Чтобы душа более не уходила в пятки, я тренировал ноги, бегая на пару с Колей Буриковым до белой часовни по крутой Караульной сопке. Колина душа, хорошо тренированная зимой и летом — где на лыжах, где в обширных озерах среди крутых гор, вздувалась на Колиной спине, отчего можно было подумать, что это раздувается футболка. Но каждый раз, ткнув пальцем в Колин горб, убеждался в твердости его. Идет, примерно, Николай по улице твердым шагом, и спина у него совершенно ровная. Стоит ему увидеть тетушку Наилю и бежать сломя голову, как под курточкой раздувается футбольный мяч, и с треском расходятся швы. А вот у меня, по Колиным словам, душа такая большая и цветная, что тянется за мной и колышется на ветру подобно аэродромному уловителю ветра. Тяжело, очень тяжело жить с такой душой. Каждый так и норовит оторвать кусочек цветной души.

 

СУКИНЫ ДЕТИ

В нашем дворе всегда густо росла конопля. По осени конопля осыпается, выделяет пахучую смолку, от которой кружится голова и приходят всякие странные мысли. В густых зарослях Пальма вскармливает свору пузатых щенков, столь разномастных и разных, что нет и двух похожих. Сукины дети — следствие любви окрестных псов, что ранней весной встают в очередь к дворовой подруге, истекающей соком. По идее, каждый пес мог взять бы за загривок своего щенка и нести домой как прибавление. Но у всех современных кобелей одна радость — сунул, сплюнул, и хоть трава не расти. Разномастных щенят понемногу разбирает окрестная детвора, такая же безотцовщина, как и сукины дети.

Вот один из них, ослепительно белый, как саксонский фарфор, играет с щенком, сидя на огромном чурбане. Мальчик не просто прозрачен под солнцем, как фаянс, но так же и хрупок, и тронуть его нельзя, тотчас рассыпится. Ничейный мальчик, спустившись с Покровки, играет весь день среди густой конопли и, утомившись, засыпает, кинув белую головку на черный смоляной чурбан. Мальчик лежит на траве, подобно фарфоровому пастушку из немецкой коллекции, и крепко сжимает в слабых ручках толстого щенка, тонко скулящего с просьбой о свободе.

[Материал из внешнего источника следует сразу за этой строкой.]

-- ==== Sys2Proof/Laws/PerInstr.lean ====
section
/-! SUPPORT. Statements made once per command. -/

namespace Sys2Proof.Laws.RowPattern

/-- The encoded command matches its row of spec/opcode_table.json: word AND mask = match (R73). -/
def Statement (i : Instr) : Prop := encode i &&& opMask = rowPattern i

/-- ANDing with the mask keeps OP and clears the rest. -/
theorem and_opMask (op arg : BitVec 4) (data : Word) :
    (op ++ arg ++ data : BitVec (4 + 4 + 64)) &&& (BitVec.allOnes 4 ++ 0#4 ++ 0#64) =
      op ++ 0#4 ++ 0#64 := by
  rw [BitVec.and_append, BitVec.and_append, BitVec.and_allOnes, BitVec.and_zero, BitVec.and_zero]

theorem statement_of (i : Instr) (h : i.opcode ++ 0#4 ++ 0#64 = rowPattern i) : Statement i :=
  (and_opMask _ _ _).trans h

theorem nop : Statement .nop := statement_of _ rfl

theorem init (arg : BitVec 4) : Statement (.init arg) :=
  statement_of _ (show 1#4 ++ 0#4 ++ 0#64 = rowPattern _ by rw [rowPattern]; decide)

theorem absorb (arg : BitVec 4) (data : Word) : Statement (.absorb arg data) :=
  statement_of _ (show 2#4 ++ 0#4 ++ 0#64 = rowPattern _ by rw [rowPattern]; decide)

theorem final (arg : BitVec 4) : Statement (.final arg) :=
  statement_of _ (show 3#4 ++ 0#4 ++ 0#64 = rowPattern _ by rw [rowPattern]; decide)

theorem reserved4 : Statement .reserved4 := statement_of _ rfl

theorem reserved5 : Statement .reserved5 := statement_of _ rfl

theorem reserved6 : Statement .reserved6 := statement_of _ rfl

theorem reserved7 : Statement .reserved7 := statement_of _ rfl

theorem reserved8 : Statement .reserved8 := statement_of _ rfl

theorem reserved9 : Statement .reserved9 := statement_of _ rfl

theorem reservedA : Statement .reservedA := statement_of _ rfl

theorem reservedB : Statement .reservedB := statement_of _ rfl

theorem reservedC : Statement .reservedC := statement_of _ rfl

theorem reservedD : Statement .reservedD := statement_of _ rfl

theorem reservedE : Statement .reservedE := statement_of _ rfl

theorem reservedF : Statement .reservedF := statement_of _ rfl

end Sys2Proof.Laws.RowPattern
end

Пальма тихо подходит, долго глядит на странного гостя. И, наконец, осторожно взяв за загривок щенка, несет вглубь густой конопли на вытоптанную площадку, куда тотчас сбегаются прочие сукины дети и принимаются грызть пустые сосцы, в то время как мать грызет пустую кость.

Пустых костей много в глубоких овражках на крутых красных склонах, по которым вьются тропинки, ведущие в Верхнюю Покровку. Иные пьяные дома, храбро вывалившись из толпы черных изб, презрительно смотрят сверху вниз на улицу Брянскую, уже полностью утонувшую в красной глине. Иные дома погрузились в красную землю по самую крышу, и только высокие валы ограждают их от окончательного затопления. Дома-утопленники взывают к прохожим беззубыми слепыми окнами. Иной пьяный прохожий сваливался в траншею и, плохо понимая, где он находится, стучал в окна с просьбой о помощи: «Жена, открывай, хозяин пришел!»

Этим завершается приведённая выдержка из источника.